-- ==== Sys2Proof/Laws/PerInstr.lean ====
section
/-!
SUPPORT. One lemma for each instruction: the decoder reads the operand area that the encoder wrote for it (03 R52, R58 to R64,
R76 to R89).
-/
namespace Sys2Proof.Laws.Encodes
set_option linter.unusedSimpArgs false

/-- The operand area of an instruction of the opcode map, its fields inside their limits, is read back as the instruction; an
event has no primary code, and a word of no instruction keeps its own. -/
def Statement (i : Instr) : Prop :=
  i.fieldsOk = true → ∀ op, i.opcode = some op → op < 256 ∧ decodeArea op i.ctl i.area = some i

WORK TO COMPLETE = Set down the data in full, word for word.

RESULT =
-- ==== Sys2Proof/Laws/PerInstr.lean ====
section
/-!
SUPPORT. One lemma for each instruction: the decoder reads the operand area that the encoder wrote for it (03 R52, R58 to R64,
R76 to R89).
-/
namespace Sys2Proof.Laws.Encodes
set_option linter.unusedSimpArgs false

/-- The operand area of an instruction of the opcode map, its fields inside their limits, is read back as the instruction; an
event has no primary code, and a word of no instruction keeps its own. -/
def Statement (i : Instr) : Prop :=
  i.fieldsOk = true → ∀ op, i.opcode = some op → op < 256 ∧ decodeArea op i.ctl i.area = some i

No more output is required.